---- Dataset records

/-- The source lines of a collective read one by one; then its data leaves, and it waits for the other ranks. -/
def State.collRead (s : State) (c : Nat) (x : CtxId) (num rank : Nat) : Nat → State
  | 0 => s
  | f + 1 =>
    match (s.ctx c x).cmd 3 num with
    | none => s
    | some m =>
      let (gn, inst) := m.coll
      match s.group? gn with
      | none => s
      | some g =>
        let have_ := ((g.inbox.find? fun e => e.inst = inst && e.rank = rank && e.vf.isNone).map fun e => e.lines).getD []
        let (r, w) := collLines m.desc g.p rank
        if r ≤ have_.length then
          ((((s.modGroup gn fun k => k.setLines ⟨inst, rank, none, have_, true⟩).emit (.coll (BitVec.ofNat 12 gn) inst rank have_)).modCmd c x 3 num fun k =>
            { k.started w with ctl := 0xFF }).collGo gn inst).collDead gn inst
        else
          match s.cmdRead c x 3 m (descWord m.desc 1 + BitVec.ofNat 64 (64 * have_.length)) 64 fun v =>
            (true, (s.modGroup gn fun k => k.setLines ⟨inst, rank, none, have_ ++ [BitVec.ofNat 512 v], false⟩).charge m.launch (lineFlits have_.length)) with
          | (true, t) => State.collRead t c x num rank f
          | (false, t) => t

/-- A collective starts: its checks, once, and then its source; refused: another rank's device refuses or cannot be reached (R364, R365, R368,
R370). -/
def State.collStart (s : State) (c : Nat) (x : CtxId) (m : Cmd) (refused : Nat) : State :=
  let (gn, inst) := m.coll
  let end_ (code : Nat) : State := s.modCmd c x 3 m.num fun k => { k with total := 1 }.finish code 0 0 0 0
  match s.group? gn with
  | none => if collOk m.desc 4096 then end_ 3 else end_ 2
  | some g =>
    match g.rankOf m with
    | none => if collOk m.desc g.p then end_ 3 else end_ 2
    | some rank =>
      let n := (collLines m.desc g.p rank).1
      if m.aux = [1] then s.collRead c x m.num rank (n + 1)
      else if !(collOk m.desc g.p) then end_ 2
      else if (g.lastInst.find? fun p => p.1 = rank).any fun p => inst.toNat ≤ p.2.toNat then end_ 2
      else
        let s1 := s.modGroup gn fun k => { k with lastInst := (k.lastInst.filter fun p => p.1 != rank) ++ [(rank, inst)] }
        let out (code : Nat) : State := s1.modCmd c x 3 m.num fun k => { k with total := 1 }.finish code 0 0 0 0
        if g.aborted.contains inst then out 4
        else if refused = 3 ∨ refused = 5 then out refused
        else (s1.modCmd c x 3 m.num fun k => { k with aux := [1] }).collRead c x m.num rank (n + 1)

/-- COLL_FLIT (R365, R369, R370): rank m of instance l of group n has sent its lines data, from function svf of device dev to local function vf: the ranks of
the function that the tenant table names have it. A refusal goes back. -/
def execCollFlit (s : State) : Out :=
  let e := s.ev
  .next (if (s.group? e.n).isNone || !(s.permits e.dev e.svf e.vf 1) then s.emitTo e.dev 1 (.denied e.dev e.svf (BitVec.ofNat 12 e.n) e.l)
    else (((s.modGroup e.n fun g => g.setLines ⟨e.l, e.m, some (s.receiver e.dev e.svf e.vf), e.data, true⟩).collGo e.n e.l).collDead e.n e.l))

/-- A collective whose descriptor is not read yet and that is one of an instance of a group: its rank, where it would take part (R368). -/
def State.collUnread (s : State) (g : Group) (gn : Nat) (inst : W32) (m : Cmd) : Option Nat :=
  let (vf, _) := s.cmdVf m
  let d := BitVec.ofNat 512 (s.loadVa vf m.a1.toNat 64)
  if m.op = 0x13#6 ∧ m.len = 0 ∧ !m.dead ∧ m.state ≠ 3 ∧ m.a1.toNat % 64 = 0 ∧ ({ m with desc := d } : Cmd).coll = (gn, inst) ∧ collOk d g.p then
    (g.rankOf m).filter fun r => !((g.lastInst.find? fun p => p.1 = r).any fun p => inst.toNat ≤ p.2.toNat)
  else none

/-- ABORT_FLIT (R370): instance l of group n: every unfinished local `gcoll` of it, begun or not, in a queue or in the frame of a pre-empted unit, completes with
ABORTED, and later ones will. -/
def execAbortFlit (s : State) : Out :=
  let gn := s.ev.n
  let inst := s.ev.l
  .next (match s.group? gn with
    | none => s
    | some g =>
      let begun (m : Cmd) : Bool := m.op = 0x13#6 && 1 ≤ m.len && m.coll = (gn, inst) && (m.len = 1 || m.next < m.total || m.ctl = 0xFF)
      let f (m : Cmd) : Cmd :=
        if begun m then (if m.len = 2 then m else { m with total := 1, next := 0 }).finish 4 (if m.len = 2 then 64 * m.next else 0) 0 0 0
        else if (s.collUnread g gn inst m).isSome then ({ m with total := 1, next := 0 } : Cmd).finish 4 0 0 0 0
        else m
      let in_ (cx : Ctx) : Ctx := { cx with eq := vmapI (fun i q => if i = 3 then q.map f else q) cx.eq }
      let queued := ((s.cores.flatMap fun p => p.2.ctx.toList) ++ s.frames.map fun k => k.ctx).flatMap fun cx => cx.cmds 3
      let ranks := queued.filterMap (s.collUnread g gn inst)
      let s1 := s.modGroup gn fun g => { g with
        aborted := if g.aborted.contains inst then g.aborted else g.aborted ++ [inst]
        lastInst := (g.lastInst.filter fun p => !(ranks.contains p.1)) ++ ranks.eraseDups.map fun r => (r, inst) }
      { s1 with
        cores := s1.cores.map fun p => (p.1, { p.2 with ctx := p.2.ctx.map in_ })
        frames := s1.frames.map fun k => { k with ctx := in_ k.ctx } })

/-! ### Flits of the network interface (R314, R364, R365) -/

/-- LAUNCH_FLIT (R365): packet data from function svf of device dev to local function vf; an arrival from slot 0, which the second
check of its admission refuses where the tenant table does (R317). -/
def execLaunchFlit (s : State) : Out :=
  let e := s.ev
  let p : BitVec 512 := e.data.headD 0
  let bg := (descWord p 0).getLsbD 8
  let budget := (fld (descWord p 2) 0 32).toNat
  let ok := match s.tenant e.dev e.svf e.vf with
    | none => false
    | some t => t.getLsbD 3 && (fld (descWord p 5) 0 16 &&& ~~~(fld t 20 16 : BitVec 16)) = 0
        && (bg || fld t 4 16 = 0#16 || budget ≤ 64 * (fld t 4 16).toNat)
  .next { s with adm := s.adm ++ [⟨s.receiver e.dev e.svf e.vf, 0, p, none, none, some (e.dev, e.svf), false, fld (descWord p 5) 16 32, 0, 0, s.clk, !ok⟩] }
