/-- Parks, unparks, store errors and retention change their tile or bank; engine operations start, complete and install; fronts take their arrivals. That the causes of the arrivals are set as the operation completes is log entry 92, the trap place of a waiting tile read entry 75. (R168, R169, R170, R171, R223, R231, R241, R243, R252, R253, R254, R256) -/
def Obligations.StoreEventsAndEngineOperations : Prop :=
  ∀ s : State, unlogged s →
    let c := s.ev.c
    let k := s.core c
    let moves (i : Instr) (a b : Reten) (wait : Nat) (since : Vector Nat 4) : Prop := (since.toList[s.ev.q]?).getD 0 + wait ≤ k.cyc → ∃ u, exec i s = .next u ∧ onlyCore c s u ∧ (u.core c).ctx = k.ctx ∧
      ∀ n : Fin 4, (u.core c).reten[n] = if n.val = s.ev.q ∧ k.reten[n] = a then b else k.reten[n]
    (∀ l, s.locOf c s.ev.n = some l →
      ((s.tile l).st = .parking → s.inReten l (· != .active) = false → ∃ u, exec .parkComplete s = .next u ∧ u.tile l = { s.tile l with st := .parked, gb := [] } ∧ tilesApart l s u ∧ u.mem = s.mem) ∧
      ((s.tile l).st = .unparking → s.inReten l (· != .active) = false → ∃ u, exec .unparkComplete s = .next u ∧ tilesApart l s u ∧ u.mem = s.mem ∧
        u.tile l = { s.tile l with st := if s.ev.flag then .poisoned else .present }) ∧
      ((s.tile l).st.holds = true → (s.tile l).st ≠ .poisoned → ∃ u, exec .storeErrorUncorrectable s = .next u ∧
        u.tile l = { s.tile l with st := .poisoned } ∧ tilesApart l s u ∧ u.mem = s.mem)) ∧
    (∃ u, exec .softErrorCorrected s = .next u ∧ onlyCore c s u ∧ (u.core c).corrected = k.corrected + 1 ∧ (u.core c).ctx = k.ctx) ∧
    (moves .retentionEnter .active .entering 16384 k.bankAt ∧ moves .retentionEntryDone .entering .retained 2048 k.retenAt ∧
      (s.ev.flag = false → moves .retentionExitDone .leaving .active 2048 k.retenAt)) ∧
    (∀ m r, k.mq = m :: r → k.call = none → k.mrun = none → m.after ≤ k.cyc → (∀ y : CtxId, k.ctx[y].saved = []) →
      (m.kind = .aclr ∨ m.kind = .acmv → ∃ u, exec .matrixOpStart s = .next u ∧ (u.core c).mq = r ∧ (u.core c).mrun = some { m with after := k.cyc + 64 }) ∧
      (m.kind = .call →
        let par := m.par (s.opTable c m.x m.ta) (s.opTable c m.x m.tb)
        k.olderNaming c m.x m.seq ((m.ta.toList ++ m.tb.toList).map BitVec.toNat) = false → s.stoppedCall c m = none →
        s.callOk c m par (k.routine m.launch m.idx) = true → s.meetTile (s.opLoc c m m.ta par.la) = .go → s.meetTile (s.opLoc c m m.tb par.lb) = .go →
        ∃ u a, exec .matrixOpStart s = .next u ∧ (u.core c).mq = r ∧ (u.core c).call = some a ∧ a.op = m ∧ a.par = par ∧ a.pos = 0 ∧ a.group = 0 ∧
          a.first = true ∧ a.inner = List.replicate (par.m * par.n) 0 ∧ a.ready = k.cyc ∧ (u.core c).banks = k.banks)) ∧
    (∀ a r, k.tails = a :: r → k.cyc < a.doneAt → exec .matrixCallComplete s = .next s) ∧
    (∀ a r y, k.tails = a :: r → a.doneAt ≤ k.cyc → a.epi = none → a.causes ≠ 0 → s.unitCtx c a.op.launch a.op.unit = some y →
      (s.ctx c y).rep.replaying = false → ∃ u, exec .matrixCallComplete s = .next u ∧
      (u.core c).tails = r ∧ (u.ctx c y).sticky = ((s.ctx c y).sticky1 4 a.causes a.op.org).sticky ∧ (u.core c).banks = k.banks) ∧
    (∀ m, k.mrun = some m → m.after ≤ k.cyc → k.tails = [] → vget (n := 3) k.cls m.d ≠ 1 → vget (n := 3) k.cls m.src ≠ 1 → k.bankLanding m.d = false →
      k.bankLanding m.src = false →
      let after (f : Nat → Nat) : Prop := ∃ u, exec .matrixOpComplete s = .next u ∧ (u.core c).mrun = none ∧
        ∀ w, w < 4096 → (fld (vget (n := 3) (u.core c).banks m.d) (32 * w) 32 : W32).toNat = f w
      let word (w : Nat) : Nat := (fld (vget (n := 3) k.banks m.src) (32 * w) 32 : W32).toNat
      (m.kind = .aclr → after fun _ => 0) ∧ (m.kind = .acmv → m.mode = 0 → after word) ∧
      (m.kind = .acmv → m.mode = 1 → after fun w => word (w % 64 * 64 + w / 64))) ∧
    (∀ m e y, k.mrun = some m → m.kind = .mload → k.fetchOf m = some (y, e) → e.state = 3 → e.dead = false → e.causes = 0 → s.before c 0 e = [] →
      (s.unitCtx c m.launch m.unit).isSome = true →
      let head : W64 := fld e.buf 0 64
      let words := (List.range (fld head 8 11 : BitVec 11).toNat).map fun i => (fld e.buf (64 * (i + 1)) 64 : W64)
      fld head 19 45 = 0#45 → words ≠ [] → words.length ≤ 1792 → routineOk words = true → 64 ≤ (fld head 0 8 : BitVec 8).toNat →
      words.length ≤ k.rtFree → k.rts.length < 192 →
      ∃ u, exec .mloadInstall s = .next u ∧ (u.core c).mrun = none ∧ (u.ctx c y).cmd 0 e.num = none ∧ (⟨m.launch, fld head 0 8, words⟩ : Routine) ∈ (u.core c).rts) ∧
    (∀ (i : Fin 2) op r, i = Fin.ofNat 2 s.ev.n → k.fq[i] = op :: r → k.frun[i] = none → k.frontReady op = true → op.after ≤ k.cyc → k.bankLanding op.bank = false →
      k.bankLanding op.src = false →
      let runs (l : List Tuple) (z : BitVec 12) (n : Nat) (u : State) : Prop := (u.core c).fq[i] = r ∧ (u.core c).frun[i] = some ⟨op, l, z, false, k.cyc + n⟩
      (op.kind = .finit → finitOk op.cfg = true → ∃ u, exec .frontOpStart s = .next u ∧ runs [] 0 1 u ∧ (u.core c).front[i] = { Front.empty with
        dm1 := fld op.cfg 0 2, dir := fld op.cfg 2 4, pol := fld op.cfg 6 2, kappa := fld op.cfg 8 2, sph := fld op.cfg 10 4 }) ∧
      (op.kind = .fclr → ∃ u, exec .frontOpStart s = .next u ∧ runs [] 0 1 u ∧ (u.core c).front[i] = { Front.empty with
        dm1 := k.front[i].dm1, dir := k.front[i].dir, pol := k.front[i].pol, kappa := k.front[i].kappa, sph := k.front[i].sph }) ∧
      (op.kind = .fins → 1 ≤ op.n.toNat → op.n.toNat ≤ 16 → ∃ u, exec .frontOpStart s = .next u ∧ (u.core c).front = k.front ∧
        runs ((List.range op.n.toNat).map fun j => rowTuple k.front[i].d op.v j) 0 1 u) ∧
      (op.kind = .finit → finitOk op.cfg = false → ∃ u, exec .frontOpStart s = .next u ∧ (u.core c).front = k.front ∧ runs [] cINV 1 u) ∧
      (∀ j, op.kind = .fmrg → frontOf op.src = some j → j ≠ i → k.front[j].tuples ≠ [] → k.front[j].dm1 = k.front[i].dm1 →
        (∀ n, n ≤ k.front[i].dm1.toNat → k.front[j].dir.getLsbD n = k.front[i].dir.getLsbD n) →
        ∃ u, exec .frontOpStart s = .next u ∧ (u.core c).front = k.front ∧ runs k.front[j].tuples 0 1 u)) ∧
    (∀ (i : Fin 2) run, i = Fin.ofNat 2 s.ev.n → k.frun[i] = some run → run.ready ≤ k.cyc →
      (∀ t r f z, run.dead = false → run.todo = t :: r → k.front[i].insert t = (f, none, z) → ∃ u, exec .frontInsert s = .next u ∧ (u.core c).front[i] = f ∧
        (u.core c).frun[i] = if r = [] then none else some { run with todo := r, causes := run.causes ||| z, ready := k.cyc + 1 }) ∧
      (∀ y, run.todo = [] → run.causes ≠ 0 → s.unitCtx c run.op.launch run.op.unit = some y → (s.ctx c y).rep.replaying = false →
        ∃ u, exec .frontInsert s = .next u ∧ (u.core c).frun[i] = none ∧ (u.core c).front = k.front ∧
          (u.ctx c y).sticky = ((s.ctx c y).sticky1 4 run.causes run.op.org).sticky)) ∧
    (∀ (f : Front) (t : Tuple),
      let d := f.dm1.toNat + 1
      let x (h : Tuple) (n : Nat) : FVal := fp32.decode (fld h.obj (32 * n) 32 : W32).toNat
      let y (h : Tuple) (n : Nat) : FVal := if f.dir.getLsbD n then (match x h n with
        | .fin q m e => .fin (!q) m e
        | .inf q => .inf (!q)
        | .nan q => .nan q) else x h n
      let noWorse (a b : Tuple) : Bool := (List.range d).all fun n => !(valLess (y b n) (y a n))
      let keep := f.tuples.filter fun h => !(noWorse t h)
      let plus (c : W32) (n : Nat) : W32 := BitVec.ofNat 32 (min (2 ^ 32 - 1) (c.toNat + n))
      let clean : Prop := ∀ h ∈ f.tuples, ∀ n, n < d → notNumber (x h n) = false
      ((∃ n, n < d ∧ notNumber (x t n) = true) → f.insert t = ({ f with nand := plus f.nand 1 }, none, cNANDROP)) ∧
      ((∀ n, n < d → notNumber (x t n) = false) → clean → (∀ h ∈ (f.insert t).1.tuples, ∀ n, n < d → notNumber (x h n) = false) ∧
        ((∃ h ∈ f.tuples, noWorse h t = true) → f.insert t = ({ f with disc := plus f.disc 1 }, none, 0)) ∧
        ((∀ h ∈ f.tuples, noWorse h t = false) →
          let g : Front := { f with remv := plus f.remv (f.tuples.length - keep.length) }
          (keep.length < 256 → f.insert t = ({ g with tuples := keep ++ [t] }, none, 0)) ∧
          (256 ≤ keep.length → ∃ i w, keep[i]? = some w ∧ (∀ h ∈ keep, valLess (y w f.kappa.toNat) (y h f.kappa.toNat) = false) ∧
            (∀ j h, j < i → keep[j]? = some h → valLess (y h f.kappa.toNat) (y w f.kappa.toNat) = true) ∧
            let drop : Bool := f.pol = 0 || valLess (y w f.kappa.toNat) (y t f.kappa.toNat)
            f.insert t = ({ g with tuples := if drop then keep else keep.eraseIdx i ++ [t], ovfd := plus f.ovfd 1 },
              (if f.pol = 2 then some (if drop then t else w) else none), if f.pol = 2 then 0 else cFRONTOVF)))))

--------

Exercise prompt. Reproduce each line of the entries in which the word "begun" is found.

The answer.
/-- ABORT_FLIT (R370): instance l of group n: every unfinished local `gcoll` of it, begun or not, in a queue or in the frame of a pre-empted unit, completes with
      let begun (m : Cmd) : Bool := m.op = 0x13#6 && 1 ≤ m.len && m.coll = (gn, inst) && (m.len = 1 || m.next < m.total || m.ctl = 0xFF)
        if begun m then (if m.len = 2 then m else { m with total := 1, next := 0 }).finish 4 (if m.len = 2 then 64 * m.next else 0) 0 0 0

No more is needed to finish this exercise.